There's one wonderful speech, when he says 'I'd always hoped, as crown, I'd have some small but crucial influence upon the state I've given all my working life to serve.' And it's awful to him that it's not working out that way. And he says, twice he says, 'But what am I?'
What he's been, in real life, is the victim of a merciless media. Yet in the play, he refuses to restrict its freedom. Royal manipulation of the media also plays an important part in King Charles III — some of the biggest dramatic moments happen in front of the cameras. And perhaps the most media savvy, ambitious and Machiavellian character is Charles' daughter-in-law, the former Kate Middleton, played by Lydia Wilson.

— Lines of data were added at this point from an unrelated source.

-- ==== Sys2Proof/Machine/Ops.lean ====
section
/-! DEFINITION. The shared operations over stacked memory, the Trellis maps, the completion rings and
command order. -/

namespace Sys2Proof.Machine

/-! ### The address map -/

/-- The first address above local memory (R285). -/
abbrev memTop : Nat := 0x6000000000

/-- The base of the sowing log region (R288). -/
abbrev logBase : Nat := 0x5FFE000000

/-- MIRROR_BASE (R288). -/
def Dev.mirrorBase (d : Dev) : Nat := logBase - d.getF R.MEM_REGIONS_MIRROR_GIB 0 * 2 ^ 30

/-- CACHE_BASE (R288). -/
def Dev.cacheBase (d : Dev) : Nat := d.mirrorBase - d.getF R.MEM_REGIONS_CACHE_GIB 0 * 2 ^ 30

/-- The stack of a local address under an interleave (R286). -/
def stackIn (mode a : Nat) : Nat :=
  match mode with
  | 0 => bitsOf a 12 3
  | 1 => bitsOf a 16 3
  | _ => a / 0xC00000000

/-- The stack offset of a local address under an interleave (R286). -/
def offsetIn (mode a : Nat) : Nat :=
  match mode with
  | 0 => a / 2 ^ 15 * 2 ^ 12 + a % 2 ^ 12
  | 1 => a / 2 ^ 19 * 2 ^ 16 + a % 2 ^ 16
  | _ => a % 0xC00000000

/-- The channel of a stack offset (R286). -/
def channelOf (o : Nat) : Nat := bitsOf o 8 4

/-- The stack of a local address (R286). -/
def Dev.stackOf (d : Dev) (a : Nat) : Nat := stackIn (d.getF R.MEM_MAP_INTERLEAVE 0) a

/-- The stack offset of a local address (R286). -/
def Dev.offsetOf (d : Dev) (a : Nat) : Nat := offsetIn (d.getF R.MEM_MAP_INTERLEAVE 0) a

/-- The range lies in job memory (R288). -/
def Dev.inJob (d : Dev) (a n : Nat) : Bool := decide (a + n ≤ d.cacheBase)

/-- The range lies in job memory or the sample cache, the regions open to every local requester (R290). -/
def Dev.localOk (d : Dev) (a n : Nat) : Bool := decide (a + n ≤ d.mirrorBase)

/-- The offset in the mirror image of an address inside a valid item (R373, R374). -/
def itemOffset (a : Nat) : List Item → Option Nat
  | [] => none
  | it :: its =>
    if it.valid && decide (it.cls < 5) && inRange a it.addr it.length then some (it.imageOff + (a - it.addr))
    else if it.valid && decide (it.cls < 5) && inRange a it.sAddr it.sLength then
      some (it.imageOff + it.length + (a - it.sAddr))
    else itemOffset a its

/-- The region code of a local address, as MEM_UE_HI.REGION shows it (R311, R314). -/
def Dev.regionOf (d : Dev) (a : Nat) : Nat :=
  if logBase ≤ a then 4 else if d.mirrorBase ≤ a then 3 else if d.cacheBase ≤ a then 2
  else if (itemOffset a d.sow.items).isSome then 1 else 0

/-! ### The logical-to-physical map -/

/-- Designation of a physical cell: 0 logical, 1 spare, 2 disabled (R25, R116). -/
def Dev.desig (d : Dev) (p : Nat) : Nat :=
  if d.nv.disabled.contains p then 2 else if d.nv.spares.contains p then 1 else 0

/-- The grade's number of logical cells (R3). -/
def Dev.logicalCells (d : Dev) : Nat := 1024 - 64 * d.nv.grade

/-- Merges two ascending lists. -/
def mergeAsc : List Nat → List Nat → List Nat
  | xs, ys => ys.foldl (fun acc y => insertSet y acc) xs

/-- The cell that logical number l holds after manufacture: the l-th cell fused logical (R26). -/
def nthAllowed (l : Nat) (excluded : List Nat) : Nat :=
  excluded.foldl (fun x e => if e ≤ x then x + 1 else x) l

/-- The physical cell of a logical number, or none (R26, R27). -/
def Dev.physOf (d : Dev) (l : Nat) : Option Nat :=
  if d.logicalCells ≤ l then none
  else match mfind l d.nv.mapChanges with
    | some v => v
    | none => some (nthAllowed l (mergeAsc d.nv.spares d.nv.disabled))

/-- The logical number that a physical cell holds, or none (R26, R27). -/
def Dev.logicalOf (d : Dev) (p : Nat) : Option Nat :=
  match d.nv.mapChanges.find? (fun e => decide (e.2 = some p)) with
  | some e => some e.1
  | none =>
    if d.desig p ≠ 0 then none
    else
      let l := p - ((mergeAsc d.nv.spares d.nv.disabled).filter (· < p)).length
      if (mfind l d.nv.mapChanges).isSome then none else some l

/-- The logical numbers that map to no cell (R27). -/
def Dev.unmapped (d : Dev) : List Nat :=
  (d.nv.mapChanges.filter (fun e => decide (e.2 = none))).map (·.1)

/-- Spare cells neither grafted nor retired (R68). -/
def Dev.sparesLeft (d : Dev) : List Nat :=
  d.nv.spares.filter (fun p => !d.nv.grafted.contains p && !d.nv.retired.contains p)

/-! ### Wear and grade -/

/-- The valid bypasses of a cell: fused and field ones together, lowest first (R484); with FUSE_POLICY = GRADE every fused
one is invalid (R483). -/
def Dev.bypasses (d : Dev) (p : Nat) : Bypass :=
  let a := if d.nv.fusePolicy = 1 then ⟨[], []⟩ else mget ⟨[], []⟩ d.nv.fusedBypass p
  let b := mget ⟨[], []⟩ d.nv.fieldBypass p
  ⟨mergeAsc a.rows b.rows, mergeAsc a.cols b.cols⟩

/-- The physical row or column that a logical one stands for: the physical ones in ascending order without those bypassed;
none beyond them (R107). -/
def physicalLine (bypassed : List Nat) (l : Nat) : Option Nat := ((List.range 66).filter (fun k => !bypassed.contains k))[l]?

/-- The physical row of a cell's logical row (R107). -/
def Dev.physicalRow (d : Dev) (p row : Nat) : Option Nat := physicalLine (d.bypasses p).rows row

/-- The physical column of a cell's logical column (R107). -/
def Dev.physicalCol (d : Dev) (p col : Nat) : Option Nat := physicalLine (d.bypasses p).cols col

/-- WEAR and GRADE of a cell (R484). -/
def Dev.cellHealth (d : Dev) (p : Nat) : Nat × Nat :=
  if d.blk CEL p = stRetired then (255, 3)
  else
    let b := d.bypasses p
    let n := b.rows.length + b.cols.length
    (255 * n / 4, if n = 0 then 0 else 1)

"She says, interestingly, 'we're told the world's a play of surfaces,'" Wilson says. "I don't think it matters whether she believes that or not, but she at least knows that's the currency we deal with; deal in images and no recourse to interiority or complexity or dualities in a person. And I personally feel like she also knows that that's a sort of tragic place to be, but given that that's the way it is, she's not going to become a victim of that; she's going to be on top of it and be aware of it and how to manipulate that reality."
And that ability to manipulate the perception of the monarchy may be its greatest strength in the 21st Century, says director Goold.
"Our sense of nationhood is arguably more defined by cultural factors, like the monarchy or the Beatles, than it can now be by government, because after all, who runs our sense of self more, Rupert Murdoch or David Cameron?"
Don't forget, once it was William Shakespeare.